Source information:
-- ==== Sys2Proof/Laws/SoundPower.lean ====
section
/-!
SUPPORT. Laws/SoundPower.lean: library, modes of the device, clocks, heat, security keep every sparse memory in
canonical form, the queue of waiting commands, and what stands in fuses that no rule blows. One lemma for each function of the
state: a caller cites it and never unfolds the callee.
-/

namespace Sys2Proof.Machine

open Sys2Proof

variable {fx : Fixed}

/-! ### Library -/

@[simp] theorem State.dropDeadAdds_sound (s : State) (ok : s.sound fx) : (State.dropDeadAdds s).sound fx := by
  simp only [State.dropDeadAdds]
  refine State.showPlaced_sound _ (forEach_sound _ _ ok (fun e t ht => ?_))
  split <;> simp (maxDischargeDepth := 99) [ht]

@[simp] theorem readManifest_sound (s : State) (src : Nat) (ok : s.sound fx) : (readManifest s src).1.sound fx := by
  simp only [readManifest]; split <;> simp (maxDischargeDepth := 99) [ok]

theorem librarySpace_sound {s : State} {mb : Nat} {m : List Byte} {t : State} {a : Alloc} (h : s.sound fx)
    (e : librarySpace s mb m = some (t, a)) : t.sound fx := by
  simp only [librarySpace] at e
  split at e
  · cases e
  · exact State.allocate_sound h e

@[simp] theorem cmdPlcLibraryAdd_sound {s : State} (ok : s.sound fx) (mb : Nat) (r : Request) : (cmdPlcLibraryAdd.act s mb r).next.sound fx := by
  simp only [cmdPlcLibraryAdd]
  split
  · simp (maxDischargeDepth := 99) [ok]
  · rename_i u a e
    have : u.sound fx :=
      librarySpace_sound (s := (readManifest s.dropDeadAdds (le r.payload 0 8)).1) (by simp (maxDischargeDepth := 99) [ok]) e
    simp (maxDischargeDepth := 99) [this]

@[simp] theorem execPlcLibraryAdd_sound (mb : Fin 16) (req : Request) (s : State) (ok : s.sound fx) : soundOut fx (execPlcLibraryAdd mb req s) := by
  simp (maxDischargeDepth := 99) +contextual [execPlcLibraryAdd, ok]

@[simp] theorem pieceOutcome_sound (s : State) (src : Nat) (m : List Byte) (ok : s.sound fx) : (pieceOutcome s src m).1.sound fx := by
  simp only [pieceOutcome]; (repeat' split) <;> simp (maxDischargeDepth := 99) [ok]

@[simp] theorem libraryAddComplete_sound (s : State) (ok : s.sound fx) : (libraryAddComplete s).sound fx := by
  simp only [libraryAddComplete]; (repeat' split) <;> simp (maxDischargeDepth := 99) [ok]

@[simp] theorem execLibraryAddComplete_sound (s : State) (ok : s.sound fx) : soundOut fx (execLibraryAddComplete s) := by
  simp [execLibraryAddComplete, ok]

@[simp] theorem cmdPlcLibraryRemove_sound {s : State} (ok : s.sound fx) (mb : Nat) (r : Request) : (cmdPlcLibraryRemove.act s mb r).next.sound fx := by
  simp only [cmdPlcLibraryRemove]; split <;> simp (maxDischargeDepth := 99) [ok]

@[simp] theorem execPlcLibraryRemove_sound (mb : Fin 16) (req : Request) (s : State) (ok : s.sound fx) : soundOut fx (execPlcLibraryRemove mb req s) := by
  simp (maxDischargeDepth := 99) +contextual [execPlcLibraryRemove, ok]

@[simp] theorem cmdPlcLibraryList_sound {s : State} (ok : s.sound fx) (mb : Nat) (r : Request) : (cmdPlcLibraryList.act s mb r).next.sound fx := by
  simp [cmdPlcLibraryList, ok]

@[simp] theorem execPlcLibraryList_sound (mb : Fin 16) (req : Request) (s : State) (ok : s.sound fx) : soundOut fx (execPlcLibraryList mb req s) := by
  simp (maxDischargeDepth := 99) +contextual [execPlcLibraryList, ok]

/-! ### ModeEntry -/

@[simp] theorem State.driveDone_sound (s : State) (low : Bool) (ok : s.sound fx) : (State.driveDone s low).sound fx := by
  simp (maxDischargeDepth := 99) [State.driveDone, ok]

@[simp] theorem State.driveInit_sound (s : State) (low : Bool) (ok : s.sound fx) : (State.driveInit s low).sound fx := by
  simp (maxDischargeDepth := 99) [State.driveInit, ok]

@[simp] theorem State.driveAlarm_sound (s : State) (low : Bool) (ok : s.sound fx) : (State.driveAlarm s low).sound fx := by
  simp [State.driveAlarm, ok]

The problem:
All lines in the listing above between the line with "m).1.sound fx := by" and the line with "99) +contextual [execPlcLibraryRemove, ok]", inclusive, should be set down exactly, and no line outside that range.

Task output:
@[simp] theorem pieceOutcome_sound (s : State) (src : Nat) (m : List Byte) (ok : s.sound fx) : (pieceOutcome s src m).1.sound fx := by
  simp only [pieceOutcome]; (repeat' split) <;> simp (maxDischargeDepth := 99) [ok]

@[simp] theorem libraryAddComplete_sound (s : State) (ok : s.sound fx) : (libraryAddComplete s).sound fx := by
  simp only [libraryAddComplete]; (repeat' split) <;> simp (maxDischargeDepth := 99) [ok]

@[simp] theorem execLibraryAddComplete_sound (s : State) (ok : s.sound fx) : soundOut fx (execLibraryAddComplete s) := by
  simp [execLibraryAddComplete, ok]

@[simp] theorem cmdPlcLibraryRemove_sound {s : State} (ok : s.sound fx) (mb : Nat) (r : Request) : (cmdPlcLibraryRemove.act s mb r).next.sound fx := by
  simp only [cmdPlcLibraryRemove]; split <;> simp (maxDischargeDepth := 99) [ok]

@[simp] theorem execPlcLibraryRemove_sound (mb : Fin 16) (req : Request) (s : State) (ok : s.sound fx) : soundOut fx (execPlcLibraryRemove mb req s) := by
  simp (maxDischargeDepth := 99) +contextual [execPlcLibraryRemove, ok]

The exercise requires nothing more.